You're right, it's silly for me to worry. We've never had a technology that initially appeared benign but turned into a big problem. In fact, no tech company has ever released technologies that cause problems for the rest of society AT ALL. /s

What are the other barriers? Last I checked access to CRISPR is not especially tightly regulated. Even if it is, defense in depth is a thing.

moralestapia 36 days ago

If it was as easy as "knowing how to" someone would've already done it or at least attempted to.*

Plenty of people know how to, 10,000s of researchers, perhaps you know someone who does.

Did you know that your local veterinary shop has enough drugs to kill 100s of people?

Why doesn't it happen?

* It's not that easy.

* There's a ton of regulation that is hard to circumvent, on purpose.

* There's a gigantic deterrent called "spend the rest of your life behind bars" that people tend to avoid.

An LLM, even the most advanced one, does not make any material change in any of these. You cannot bullshit your way into "uhh, I need Ebola samples for ... reasons".

Unironically, your Sunday movie portraying a super-villain jeopardizing a city with his "home lab" full of flasks with colored liquids and BioHazard signs push way more people into becoming interested on this than having access to an LLM.

*: Okay, like 5 people, and way before LLMs were a thing. This has been a thing for decades, we're fine.

fwipsy 35 days ago

CRISPR has not been a thing for decades. Biotechnology is advancing and AI is lowering the bar to use it.

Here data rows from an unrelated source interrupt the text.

/-- Settles O29: the reachable pairs are those of `reachablePair_iff`, counted by their complement. -/
theorem reachablePairsExactly : Obligations.ReachablePairsExactly := by
  intro cfg
  simp only [reachablePair_iff]
  exact ⟨ne_fill_not_iff, ncard_ne_fill cfg.depth, ne_fill_not_iff_of_depth_one⟩

/-! ### What changes `CONF` (10_state.md R18) -/

/-- A window of depth 2 with a sample of each value. -/
theorem mixed_ne_fill : 0b01#2 ≠ fill 2 true ∧ 0b01#2 ≠ fill 2 false := by decide

/-- Settles O21: only a poll that fills the window confirms another level, and a window that is not
unanimous is reachable with both levels. -/
theorem confirmedLevelChangesOnlyOnAFullWindow :
    Obligations.ConfirmedLevelChangesOnlyOnAFullWindow := by
  refine ⟨fun i s => ⟨_, exec_eq i s, ?_⟩, Config.pwrShort, 0b01#2,
    (reachablePair_iff ..).2 mixed_ne_fill.1, (reachablePair_iff ..).2 mixed_ne_fill.2⟩
  cases i with
  | reset => exact ⟨fun _ => Or.inl rfl, fun ⟨_, h⟩ => nomatch h⟩
  | idle => exact ⟨fun h => absurd rfl h, fun ⟨_, h⟩ => nomatch h⟩
  | sample d =>
    rcases regsSample_cases s.regs d with ⟨hfill, -, -⟩ | ⟨-, hkept, -⟩
    · refine ⟨fun _ => Or.inr ⟨⟨d, rfl⟩, hfill⟩, fun _ hmixed => ?_⟩
      have hfull : unanimous (shiftIn s.regs.win d) = true := by rw [hfill, unanimous_fill]
      nomatch hfull.symm.trans hmixed
    · exact ⟨fun h => absurd hkept h, fun _ _ => hkept⟩

/-! ### Reading the registers (10_state.md R24, R27) -/

/-- Settles O30: `outputs` reads neither `inputs` nor `draws`, so both sides are the same term. -/
theorem outputsDependOnRegistersOnly : Obligations.OutputsDependOnRegistersOnly :=
  fun _ _ _ _ _ _ => rfl

theorem outputs_reserved (s : State) (h : s.regs.evt = 0b11#2) :
    outputs s = .error .evtReserved := by
  simp only [outputs, portEdge_reserved s.regs h]

theorem outputs_ok (s : State) (h : s.regs.evt ≠ 0b11#2) : ∃ o, outputs s = .ok o := by
  obtain ⟨e, he, -⟩ := portEdge_ok s.regs h
  exact ⟨_, by simp only [outputs, he]; rfl⟩

/-- A recorded run meets the code at its first reading, since `IDLE` keeps `EVT`. -/
theorem readings_idle_reserved (k : Nat) (is : List Instr) (s : State) (h : s.regs.evt = 0b11#2) :
    readings k (.idle :: is) s = .fault .evtReserved := by
  have hidle : outputs (writeRegs s (regsIdle s.regs)) = .error .evtReserved := outputs_reserved _ h
  simp only [readings, exec_eq, opRegs_idle, reading, hidle]

/-- One member with the reserved code makes the reading of the whole system a fault: no other fault
can come before it. -/
theorem freshEventsFrom_reserved (k : Nat) (sys : List State) (h : ∃ s ∈ sys, s.regs.evt = 0b11#2) :
    freshEventsFrom k sys = .error .evtReserved := by
  induction sys generalizing k with
  | nil => simp at h
  | cons s ss ih =>
    rw [freshEventsFrom]
    by_cases hs : s.regs.evt = 0b11#2
    · rw [portEdge_reserved s.regs hs]
    · obtain ⟨e, he, -⟩ := portEdge_ok s.regs hs
      have hss : ∃ t ∈ ss, t.regs.evt = 0b11#2 := by simpa [hs] using h
      rw [he, ih (k + 1) hss]

theorem Reachable.evt_ne_reserved {s : State} (h : Reachable s) : s.regs.evt ≠ 0b11#2 :=
  h.regs_induction (eventCode_ne_reserved .none) (opRegs_evt_ne_reserved s.cfg)

/-- Settles O28: no operation writes the code, and every reading of it is a fault. -/
theorem reservedEventCodeIsAFault : Obligations.ReservedEventCodeIsAFault := by
  refine ⟨fun _ h => h.evt_ne_reserved,
    fun s h => ⟨outputs_reserved s h, by rw [h]; rfl, fun k is => readings_idle_reserved k is s h⟩,
    outputs_ok, fun sys h => ?fault, fun sys h => ?order⟩
  case fault =>
    have hfault : freshEvents sys = .error .evtReserved := freshEventsFrom_reserved 0 sys h
    refine ⟨hfault, fun order ⟨evs, hevs, _⟩ => ?_⟩
    rw [hfault] at hevs
    nomatch hevs
  case order =>
    obtain ⟨evs, hevs, -⟩ := freshEventsFrom_ok 0 sys h
    exact ⟨evs, evs, hevs, .refl evs⟩

end Sys2Proof.Machine

/-! ## Proofs of the family 30_encoding.md: control vectors and program lines -/

namespace Sys2Proof.Machine

/-! ### Decoding (30_encoding.md R41, R42) -/

theorem ctlOfBits_getLsbD (r e d : Bool) :
    (ctlOfBits r e d).getLsbD 2 = r ∧ (ctlOfBits r e d).getLsbD 1 = e ∧
      (ctlOfBits r e d).getLsbD 0 = d := by
  cases r <;> cases e <;> cases d <;> decide

/-- The table read by its fields: `rst` takes precedence over `en`, and `din` is a `SAMPLE`'s operand. -/
theorem decode_ctlOfBits (r e d : Bool) :
    decode (ctlOfBits r e d) = if r then .reset else if e then .sample d else .idle := by
  obtain ⟨hr, he, hd⟩ := ctlOfBits_getLsbD r e d
  rw [decode, hr, he, hd]

theorem masked_eq_reset_iff : ∀ c : Ctl, c &&& 0b100#3 = 0b100#3 ↔ decode c = .reset := by
  decide

theorem masked_eq_sample_iff :
    ∀ c : Ctl, c &&& 0b110#3 = 0b010#3 ↔ decode c = .sample (c.getLsbD 0) := by
  decide

theorem masked_eq_idle_iff : ∀ c : Ctl, c &&& 0b110#3 = 0b000#3 ↔ decode c = .idle := by
  decide

/-- The rows of the table are disjoint and cover the eight vectors. -/
theorem opTable_countP_accepts : ∀ c : Ctl, opTable.countP (fun r => r.accepts c) = 1 := by
  decide

/-- Settles O1: the eight vectors by evaluation, each pattern by its mask. -/
theorem decodeFollowsTheTable : Obligations.DecodeFollowsTheTable :=
  ⟨rfl, rfl, rfl, rfl, rfl, rfl, rfl, rfl, masked_eq_reset_iff, masked_eq_sample_iff,
    masked_eq_idle_iff, opTable_countP_accepts⟩

/-! ### A step with valid levels on the ports (30_encoding.md R41, R44) -/

/-- Settles O7: the bits of the vector are the ports' levels, and the step performs it. -/
theorem stepRunsTheDecodedVector : Obligations.StepRunsTheDecodedVector := by
  intro s r e d rest hin
  obtain ⟨hr, he, hd⟩ := ctlOfBits_getLsbD r e d
  exact ⟨hr, he, hd, step_pinsOfBits s r e d rest hin⟩

/-- The operation an edge with these levels performs, read from the levels. -/
theorem step_inputs_pinsOfBits (s : State) (r e d : Bool) (rest : List Pins) :
    step { s with inputs := pinsOfBits r e d :: rest } =
      exec (if r then .reset else if e then .sample d else .idle) { s with inputs := rest } := by
  rw [step_pinsOfBits _ r e d rest rfl, decode_ctlOfBits]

In 2018 a PhD student was able to synthesize an infectious horsepox virus: https://journals.plos.org/plosone/article?id=10.1371/journal...

So far the overlap between people with bioengineering capabilities and murderous tendencies has been very low. As the technology becomes available to more people that overlap may increase. Even if it never comes within reach of one person, what about North Korea, or Iran?

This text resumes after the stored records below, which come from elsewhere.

/-- A BAR request (R475, R476): the BAR (0, 2 or 4), the offset, and a length, or bytes with their enables. -/
inductive HostReq where
  | read (bar off len : Nat)
  | write (bar off : Nat) (data : List (Option Byte))
  deriving DecidableEq, Repr

/-- An access of the bus (R20): a 32-bit register or memory word; bytes, as the host accesses memory; a message of a Constellation peer;
an access that the debug port makes. -/
inductive BusOp where
  | read (addr : Nat)
  | write (addr : Nat) (v : Word)
  | get (addr len : Nat)
  | put (addr : Nat) (data : List (Option Byte))
  | peer (src addr : Nat) (data : Option Word)
  deriving DecidableEq, Repr

/-- The access of a flow's MEAS or WRITE step (R338, R339): a read with its variable and whether it is signed, or a write. -/
inductive FlowOp where
  | read (addr vd : Nat) (signed : Bool)
  | write (addr : Nat) (v : Word)
  deriving DecidableEq, Repr

/-- What waits while it stalls: an access from outside, the access of the present step of a flow, or a part of a DMA descriptor of `asked` bytes
with what host memory delivers for it. -/
inductive WaitOp where
  | bus (op : BusOp)
  | flow (i : Nat) (op : FlowOp)
  | dma (n asked : Nat) (host : List Byte)
  deriving DecidableEq, Repr

/-- An access that stalls, since a time (R413, R445, R478, R549). -/
structure Waiting where
  origin : Origin
  op : WaitOp
  since : Nat
  deriving DecidableEq, Repr

/-- The host port and the event queue beyond their registers: Vendor ID, Subsystem Vendor ID and Subsystem ID once the host record is
read (R473), MSI-X Enable, Function Mask and D3hot, whether the event ring passed its check (R483), the vectors that are owed (R485),
and the accesses of any origin that stall, oldest first. -/
structure HostState where
  ids : Option (Nat × Nat × Nat)
  msixEn : Bool
  msixMask : Bool
  d3hot : Bool
  evtOk : Bool
  owed : List Nat
  waiting : List Waiting
  deriving DecidableEq, Repr

/-- The host port after reset. -/
def HostState.reset : HostState := ⟨none, false, false, false, false, [], []⟩

/-! Start-up and amendments (R497 to R520). -/

/-- A record of an image or an amendment (R502). -/
inductive ImgRecord where
  | host (ids sub : Word)
  | dram (words : List Word)
  | reg (pairs : List (Nat × Word))
  | mem (addr : Nat) (data : List Byte)
  | fill (addr len : Nat) (pattern : Word)
  | lock (offs : List Nat)
  | end_
  deriving DecidableEq, Repr

/-- How a record's CRC reads (R499, R502): right, right once reread in quad mode, or wrong. -/
inductive RecordCrc where
  | ok | reread | bad
  deriving DecidableEq, Repr

/-- What ends the reading of a copy beside what its records show (R504): nothing; a flash read that does not complete; a record of a kind
that no other command has, or that is cut off. -/
inductive CopyEnd where
  | ok | readErr | badRecord
  deriving DecidableEq, Repr

/-- Where an amendment stands (R511 to R513). -/
inductive AmdPhase where
  | checking | waiting | storing
  deriving DecidableEq, Repr

/-- An amendment submitted (R511): its address, its bytes as submitted, where it stands, and whether an Almanac save was under way before
its own flash write (R394). -/
structure Amendment where
  base : Nat
  bytes : List Byte
  phase : AmdPhase
  afterSave : Bool
  deriving DecidableEq, Repr

/-- The boot and amendment unit (R498 to R514): when the reset ended, the headers of the two copies as the flash holds them, the bytes of the
records read from the copy in progress, their number, the staged records with the bytes they take, whether END has come, the first failed
check with its record, the banks and whether the DRAM was written by its records, the DRAM record in force, and the amendment submitted. -/
structure BootState where
  start : Nat
  headers : List Byte × List Byte
  bytes : List Byte
  count : Nat
  staged : List ImgRecord
  stagedLen : Nat
  ended : Bool
  bad : Option (Nat × Nat)
  wrote : List Nat
  wroteDram : Bool
  dram : Option (List Word)
  amd : Option Amendment
  deriving DecidableEq, Repr

/-- Nothing read. -/
def BootState.reset : BootState := ⟨0, ([], []), [], 0, [], 0, false, none, [], false, none, none⟩

/-- Words that port A writes in the bank operations of a port B write, by word number (R406). -/
abbrev PortAOps := List (Fin 0x1000000 × Word)

/-- What a write through an alias brings (R409): its bytes, and what port A writes in the same bank operations. -/
structure AliasData where
  bytes : List (Option Byte)
  portA : PortAOps
  deriving DecidableEq, Repr

/-- What the data of a descriptor meet (R406, R462): what host memory delivers, none where a host request fails, and what port A writes in
the same bank operations. -/
structure DmaMeets where
  host : Option (List Byte)
  portA : PortAOps
  deriving DecidableEq, Repr

/-- What an input that passes a threshold comes to (R101, R246): whether it may change the high flag or else the low one, and its
voltage in µV. -/
structure CrossTo where
  high : Bool
  volt : Int
  deriving DecidableEq, Repr

end Sys2Proof.Machine
end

AI can be jailbroken. The LLM safeguards your argument relies on were put in place by the people you're criticizing for being too safety-conscious. Security through obscurity is no guarantee.

moralestapia 35 days ago

>So far the overlap between people with bioengineering capabilities and murderous tendencies has been very low.

Source for that?

>Even if it never comes within reach of one person, what about North Korea, or Iran?

Oh great, the xenophobic argument, we were missing that one in the conversation.

>Security through obscurity is no guarantee.

Exactly my point! I'm glad we can agree on that :).

InkCanon 36 days ago

Also, slightly stretching the definition of terms consecutively, so the multiplicative meaning is really far from the truth. For example, 271 vulnerabilities were really mostly bugs - generally incorrect states, but which almost never led to any exploit.

Lord-Jobo 36 days ago

Yes, an AI making massive gains in bug finding is hugely important and good, it may even lead to a net neutral with the amount of bugs introduced by other AI coding processes, but it’s a far cry from how mythos is portrayed most of the time: a automatic super hacker.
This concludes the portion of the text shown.